AGENCY TARGET SETTING

3

There are a number of benefits to consultation:


Increased buy-in and “ownership” – For targets to be effective, it is important that they are “owned” by those charged with delivering them. If delivery staff do not feel a target captures what they think is important about improving services, or if they consider a target to be centrally imposed, it is unlikely to motivate them.



Reduced likelihood of perverse incentives / distorting effects – Delivery staff will often be aware of how a target definition could drive unintended behaviours. •

Better informed targets – for example, front line staff will often be well positioned in terms of understanding customer concerns, and may identify opportunities for improved service delivery.



Increased understanding, at the front line, about what is trying to be achieved.

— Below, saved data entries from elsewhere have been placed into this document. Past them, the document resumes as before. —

-- ==== Sys2Proof/Machine/Fabric.lean ====
section
/-! DEFINITION. The Pack fabric (Chapter 9): ports and training, pack time and beats, slot tables, flits, delivery,
retry, forwarding, STOP, beat stretch and idle-hold. Slots named by a command are schedule slots counted from the
run's slot 0 (R247). A command that the spec ties to a slot moves pack time forward to that slot (log entry 8). -/

namespace Sys2Proof.Machine
open Sys2Proof

/-! ### Beats and schedule slots (R246, R247, R269) -/

/-- The S of the announcements for one B_E: the largest (R269). -/
def bestS (t : List (Nat × Nat)) (be : Nat) : Nat := t.foldl (fun m e => if e.1 = be then max m e.2 else m) 0

/-- S_b: that of the entry with the largest B_E ≤ b (R269). -/
def stretchAt (t : List (Nat × Nat)) (b : Nat) : Nat :=
  match (t.filter (fun e => e.1 ≤ b)).foldl (fun (m : Option Nat) e => some (max (m.getD 0) e.1)) none with
  | some be => bestS t be
  | none => 0

/-- Σ S_b over lo ≤ b < hi. -/
def stretchSum (t : List (Nat × Nat)) (lo hi : Nat) : Nat :=
  ((t.map (·.1)).eraseDups.map (fun be =>
    let nxt := (t.filter (fun e => be < e.1)).foldl (fun m e => min m e.1) hi
    (min hi nxt - max lo be) * bestS t be)).sum

def State.stretchTable (s : State) : List (Nat × Nat) := s.fab.table ++ s.fab.past

/-- P(b): the pack time at which beat b begins (R246), from the current beat's start. -/
def State.beatTime (s : State) (b : Nat) : Nat :=
  let c := s.beat
  if c ≤ b then s.fab.beatStart + 256 * (b - c) + stretchSum s.stretchTable c b
  else s.fab.beatStart - (256 * (c - b) + stretchSum s.stretchTable b c)

/-- The pack time of schedule slot Q of the run (R247). -/
def State.packOf (s : State) (q : Nat) : Nat := s.beatTime (s.stp.b0 + q / 256) + q % 256

/-- The beat that holds pack time `t`: the one before the current beat for an earlier `t`. -/
def State.beatAt (s : State) (t : Nat) : Nat :=
  if t < s.fab.beatStart then s.beat - 1
  else
    let base := ((s.stretchTable.map (·.1)).filter (fun b => decide (s.beat < b) && decide (s.beatTime b ≤ t))).foldl max s.beat
    base + (t - s.beatTime base) / (256 + stretchAt s.stretchTable base)

/-- Place of pack time `t` in its beat: a position up to 255, a stretch slot above (R246). -/
def State.placeOf (s : State) (t : Nat) : Nat := t - s.beatTime (s.beatAt t)

/-- The last schedule slot of the run whose pack time has come, none before slot 0. -/
def State.schedNow (s : State) : Option Nat :=
  if s.now < s.beatTime s.stp.b0 then none
  else some ((s.beatAt s.now - s.stp.b0) * 256 + min 255 (s.placeOf s.now))

/-- Spare positions (R248): p mod 16 = 15; schedule slot 0 is position 0 of beat B₀. -/
def isSpare (q : Nat) : Bool := q % 16 == 15

/-- The earliest spare at or after `q`. -/
def spareFrom (q : Nat) : Nat := q + (15 - q % 16)

/-- Number of non-spare slots below `q`. -/
def plainIdx (q : Nat) : Nat := q - q / 16
/-- The i-th non-spare slot at or after `q`. -/
def plainNth (q i : Nat) : Nat := (plainIdx q + i) / 15 * 16 + (plainIdx q + i) % 15

/-- The flit number a run of consecutive non-spare positions gives slot `q` (R359). -/
def runIndex (first count q : Nat) : Option Nat :=
  if !isSpare q && decide (first ≤ q) && decide (plainIdx q - plainIdx first < count)
  then some (plainIdx q - plainIdx first) else none

/-! ### What an UP port's slots carry (R245, R248, R250, R257, R263, R268, R271)

Pack time moves through slots in which commands put DATA and re-sends on a port; every other slot carries what waits there: a STOP
being repeated, an ANNOUNCE, or IDLE. -/

/-- λ of a port's link. -/
def State.lambda (s : State) (p : Nat) : Nat := s.fld (rPortLink p) 16 16

/-- The spare a failed flit sent in slot `q` takes (R258): the earliest spare at or after q + 2λ + 3 that is not taken;
none when it lies more than 16 slots after the first. -/
def assignSpare (taken : List Nat) (q lam : Nat) : Option Nat :=
  let f := spareFrom (q + 2 * lam + 3)
  if !taken.contains f then some f else if !taken.contains (f + 16) then some (f + 16) else none

/-- The spare 16 slots after the first one at or after the eligible point: the last that a flit of slot `q` may take. -/
def lastSpare (q lam : Nat) : Nat := spareFrom (q + 2 * lam + 3) + 16

/-- The spares of failed flits with send slots `qs`, in increasing order: each takes what those with earlier send slots have
left (R258). -/
def spareList (lam : Nat) (qs : List Nat) : List (Option Nat) :=
  qs.foldl (fun acc q => acc ++ [assignSpare (acc.filterMap id) q lam]) []

/-- The sender's view of its failed flits: each with its spare. -/
def State.txPlan (s : State) (p : Nat) : List ((Nat × SentFlit × Bool) × Option Nat) :=
  (s.port p).failedTx.zip (spareList (s.lambda p) ((s.port p).failedTx.map (·.1)))

/-- Re-sends still to come on a port: spare and flit, in spare order (R258, R259). -/
def State.resends (s : State) (p : Nat) : List (Nat × SentFlit) :=
  sortKeys ((s.txPlan p).filterMap (fun e => match e.2, e.1.2.2 with
    | some sp, false => some (sp, e.1.2.1)
    | _, _ => none))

NHS Purchasing and Supply - The objectives in the business plan were developed during a two-day workshop amongst 80 managers. This ensured that:


they were representative of the business;



there was clear and early understanding of objectives, so the dissemination process was quicker and easier;



there was ownership of the targets amongst staff.

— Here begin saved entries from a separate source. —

-- ==== Sys2Proof/Machine/Transfer.lean ====
section
/-! DEFINITION. Transfer commands: RETRIEVE and DEPOSIT (R151, R314 to R321, R472), SEND, ACCEPT and CONTRIBUTE
(Table 5.3, R28, R254, R280, R292, R474). -/

namespace Sys2Proof.Machine
open Sys2Proof

/-- A command's own transfer or line read ends uncorrectable: the core halts (R310). -/
def State.coreMemFault (s : State) (a : Attr) (addr source : Nat) : State :=
  (s.memErr addr source false).coreHalt a cMemUncorrectable false

def State.fetchFails (s : State) (a : Attr) (f : Fetch) : State :=
  match f with
  | .fault addr src => s.coreMemFault a addr src
  | .bad code => s.coreHalt a code false
  | .ok _ _ => s

/-- Elements that begin and end at whole lines of their rows (R46, R316, R472). -/
def wholeLines (f : Fmt) (row first n : Nat) : Bool :=
  let e := first + n
  n != 0 && first % row % codesPerLine f == 0 && (e % row == 0 || e % row % codesPerLine f == 0)

/-! ### RETRIEVE -/

/-- Pairs of the RETRIEVE rows of Table 11.7; none is a copy. -/
def retrievePair (src : Fmt) (dst : Option Fmt) : Bool :=
  match dst with
  | none => src != .status
  | some d =>
    if isElemFmt src then isElemFmt d
    else if src == .rbuf then d == .t32
    else src != .scent && src != .status && d == .t32

/-- The runs of source elements a RETRIEVE reads, in destination order: plain, the rows of a transposed window, or the
gathered rows. -/
def State.retrieveRuns (s : State) (core : Nat) (t : Tensor) (o : RetArg) : List (Nat × Nat) :=
  match o.transp, o.gather with
  | some (r, c), _ => (List.range r).map (fun i => (o.first + i * t.rowLen, c))
  | none, some (off, n) =>
    (List.range n).map (fun i => (ofLe (s.sramRead core (off + 4 * i) 4) * t.rowLen, t.rowLen))
  | none, none => [(o.first, o.count)]

/-- Elements a RETRIEVE writes. -/
def retrieveCount (t : Tensor) (o : RetArg) : Nat :=
  match o.transp, o.gather with
  | some (r, c), _ => r * c
  | none, some (_, n) => n * t.rowLen
  | none, none => o.count

/-- Format of the data in SRAM, and its bytes. -/
def retrieveFmt (t : Tensor) (o : RetArg) : Fmt := (o.conv.map (·.dst)).getD t.format

def retrieveBytes (t : Tensor) (o : RetArg) : Nat :=
  let f := retrieveFmt t o
  if isPacked f then
    match o.gather with
    | some (_, n) => n * 64 * linesPerRow f t.rowLen
    | none => t.bytesOf o.first o.count
  else elemSize f t.ns * retrieveCount t o

/-- Transpose and gather shapes and whole lines (Table 6.2, R151, R319, R472). -/
def retrieveShape (t : Tensor) (o : RetArg) : Bool :=
  let f := retrieveFmt t o
  (match o.transp with
    | some (r, c) => r % 32 == 0 && c % 32 == 0 && r != 0 && c != 0 && o.gather.isNone && decide (elemSize f t.ns ≤ 4)
        && decide (o.first % t.rowLen + c ≤ t.rowLen)
    | none => true)
    && (match o.gather with
      | some (_, n) => decide (1 ≤ n ∧ n ≤ 4096)
          && (isPacked t.format || elemSize t.format t.ns * t.rowLen % 64 == 0)
          && (isPacked f || elemSize f t.ns * t.rowLen % 64 == 0)
      | none => o.transp.isSome || o.conv.isSome || !isPacked t.format || wholeLines t.format t.rowLen o.first o.count)

/-- Span of counter indices a conversion uses: transposed windows keep the counter tensor's row length. -/
def retrieveSpan (ct : Option Tensor) (t : Tensor) (o : RetArg) : Nat :=
  match o.transp with
  | some (r, c) => (r - 1) * ((ct.map (·.rowLen)).getD t.rowLen) + c
  | none => retrieveCount t o

/-- The runs lie inside the tensor, in one placed part each, at mapped addresses. -/
def State.runsIn (s : State) (j : Job) (t : Tensor) (v : Nat) (rs : List (Nat × Nat)) : Bool :=
  rs.all (fun r => decide (r.1 + r.2 ≤ t.numel) && match j.range? t v r.1 r.2 with
    | some a => s.mappedRange a (t.bytesOf r.1 r.2)
    | none => false)

/-- Read every run; values per run. -/
def State.readRuns (s : State) (j : Job) (t : Tensor) (v : Nat) : List (Nat × Nat) → Fetch ⊕ List (List Xv)
  | [] => .inr []
  | r :: rest => match s.readElems j t v r.1 r.2 with
    | .ok vs _ => match s.readRuns j t v rest with
      | .inl f => .inl f
      | .inr m => .inr (vs :: m)
    | f => .inl f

The Rent Service sent their draft business plan to major stakeholders including the Local
Government Association and pressure groups, providing them with genuine influence over what was included in the plan.

Defence Vetting Agency held an autumn workshop with customer representatives and stakeholders, with the aim of endorsing and agreeing changes to key targets. The agency believes that this has been very helpful in raising new ideas and focusing attention on customer requirements. 3.9

The process of consultation needs to be carefully managed. It is important to manage expectations by setting clear parameters, where possible – i.e. what can be influenced by the consultation and what can not.

3.10

In developing targets, the views of delivery staff and stakeholders will need to be balanced with the overall needs of the agency and the department.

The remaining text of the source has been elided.